## RECORDS TO USE

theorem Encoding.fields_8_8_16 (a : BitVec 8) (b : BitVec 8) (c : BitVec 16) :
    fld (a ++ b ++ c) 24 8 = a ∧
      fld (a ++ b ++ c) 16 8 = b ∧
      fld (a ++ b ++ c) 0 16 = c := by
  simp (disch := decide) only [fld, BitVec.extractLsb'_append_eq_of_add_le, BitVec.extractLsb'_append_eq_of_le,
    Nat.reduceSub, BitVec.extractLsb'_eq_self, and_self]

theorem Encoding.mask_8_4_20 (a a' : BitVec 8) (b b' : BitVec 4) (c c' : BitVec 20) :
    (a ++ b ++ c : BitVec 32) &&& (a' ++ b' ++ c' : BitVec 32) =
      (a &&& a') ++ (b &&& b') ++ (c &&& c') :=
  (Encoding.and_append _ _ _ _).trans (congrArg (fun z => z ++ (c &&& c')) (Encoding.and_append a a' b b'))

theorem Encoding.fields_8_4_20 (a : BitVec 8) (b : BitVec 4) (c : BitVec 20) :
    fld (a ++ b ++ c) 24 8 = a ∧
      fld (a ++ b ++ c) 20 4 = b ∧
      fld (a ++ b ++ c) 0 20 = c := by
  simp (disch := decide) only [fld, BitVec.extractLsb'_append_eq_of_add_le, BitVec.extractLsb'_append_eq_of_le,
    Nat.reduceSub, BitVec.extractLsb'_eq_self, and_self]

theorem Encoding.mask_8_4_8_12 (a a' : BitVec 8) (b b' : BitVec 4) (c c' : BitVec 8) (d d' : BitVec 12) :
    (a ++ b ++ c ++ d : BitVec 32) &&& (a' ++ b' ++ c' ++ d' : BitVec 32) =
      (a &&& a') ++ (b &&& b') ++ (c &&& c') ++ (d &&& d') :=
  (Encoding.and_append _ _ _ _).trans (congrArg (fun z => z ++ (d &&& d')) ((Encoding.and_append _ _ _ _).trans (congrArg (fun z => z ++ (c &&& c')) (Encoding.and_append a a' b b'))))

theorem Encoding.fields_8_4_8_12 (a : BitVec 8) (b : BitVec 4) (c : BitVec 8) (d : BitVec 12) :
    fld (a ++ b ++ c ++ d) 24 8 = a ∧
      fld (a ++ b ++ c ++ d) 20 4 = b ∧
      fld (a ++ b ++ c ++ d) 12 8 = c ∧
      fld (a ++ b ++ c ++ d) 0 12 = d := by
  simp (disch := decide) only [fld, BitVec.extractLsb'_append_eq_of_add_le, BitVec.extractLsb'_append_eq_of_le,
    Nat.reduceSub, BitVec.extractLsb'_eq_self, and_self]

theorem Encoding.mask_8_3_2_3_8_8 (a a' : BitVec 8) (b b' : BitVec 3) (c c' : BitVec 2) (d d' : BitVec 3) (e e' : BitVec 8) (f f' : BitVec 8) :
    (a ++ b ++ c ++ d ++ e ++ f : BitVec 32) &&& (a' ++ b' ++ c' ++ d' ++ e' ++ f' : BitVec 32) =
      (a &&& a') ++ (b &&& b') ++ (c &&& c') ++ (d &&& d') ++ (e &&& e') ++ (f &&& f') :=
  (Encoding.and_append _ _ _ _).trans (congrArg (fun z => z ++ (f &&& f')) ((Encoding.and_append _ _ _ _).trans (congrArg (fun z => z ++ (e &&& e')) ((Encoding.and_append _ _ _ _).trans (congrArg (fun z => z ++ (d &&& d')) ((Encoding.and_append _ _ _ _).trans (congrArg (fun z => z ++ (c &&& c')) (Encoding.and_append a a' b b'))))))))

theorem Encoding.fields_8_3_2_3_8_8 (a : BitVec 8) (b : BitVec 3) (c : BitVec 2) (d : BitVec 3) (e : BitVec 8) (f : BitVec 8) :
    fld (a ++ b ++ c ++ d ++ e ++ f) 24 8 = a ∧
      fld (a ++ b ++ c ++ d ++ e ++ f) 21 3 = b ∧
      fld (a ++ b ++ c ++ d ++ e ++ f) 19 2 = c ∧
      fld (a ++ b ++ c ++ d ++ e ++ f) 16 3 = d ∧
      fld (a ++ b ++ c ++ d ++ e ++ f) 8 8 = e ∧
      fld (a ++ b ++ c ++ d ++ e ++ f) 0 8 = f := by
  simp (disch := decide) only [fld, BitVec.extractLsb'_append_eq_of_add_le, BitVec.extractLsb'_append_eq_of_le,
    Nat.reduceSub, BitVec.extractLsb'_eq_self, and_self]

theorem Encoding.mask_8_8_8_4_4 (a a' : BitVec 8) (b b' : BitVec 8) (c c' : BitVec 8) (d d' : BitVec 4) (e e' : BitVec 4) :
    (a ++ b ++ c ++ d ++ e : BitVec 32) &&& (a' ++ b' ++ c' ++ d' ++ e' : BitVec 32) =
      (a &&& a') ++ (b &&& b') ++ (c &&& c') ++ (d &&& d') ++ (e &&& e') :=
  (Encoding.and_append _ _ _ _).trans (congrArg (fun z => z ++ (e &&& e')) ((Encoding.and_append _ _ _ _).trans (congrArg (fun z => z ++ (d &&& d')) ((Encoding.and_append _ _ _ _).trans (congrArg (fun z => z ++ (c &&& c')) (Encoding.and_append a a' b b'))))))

## EXERCISE
Please, from the entries above, set down exactly the lines from the one containing "f) 21 3 = b ∧" through the one containing "0 8 = f := by", and only those.

## SOLUTION TO THIS TASK
      fld (a ++ b ++ c ++ d ++ e ++ f) 21 3 = b ∧
      fld (a ++ b ++ c ++ d ++ e ++ f) 19 2 = c ∧
      fld (a ++ b ++ c ++ d ++ e ++ f) 16 3 = d ∧
      fld (a ++ b ++ c ++ d ++ e ++ f) 8 8 = e ∧
      fld (a ++ b ++ c ++ d ++ e ++ f) 0 8 = f := by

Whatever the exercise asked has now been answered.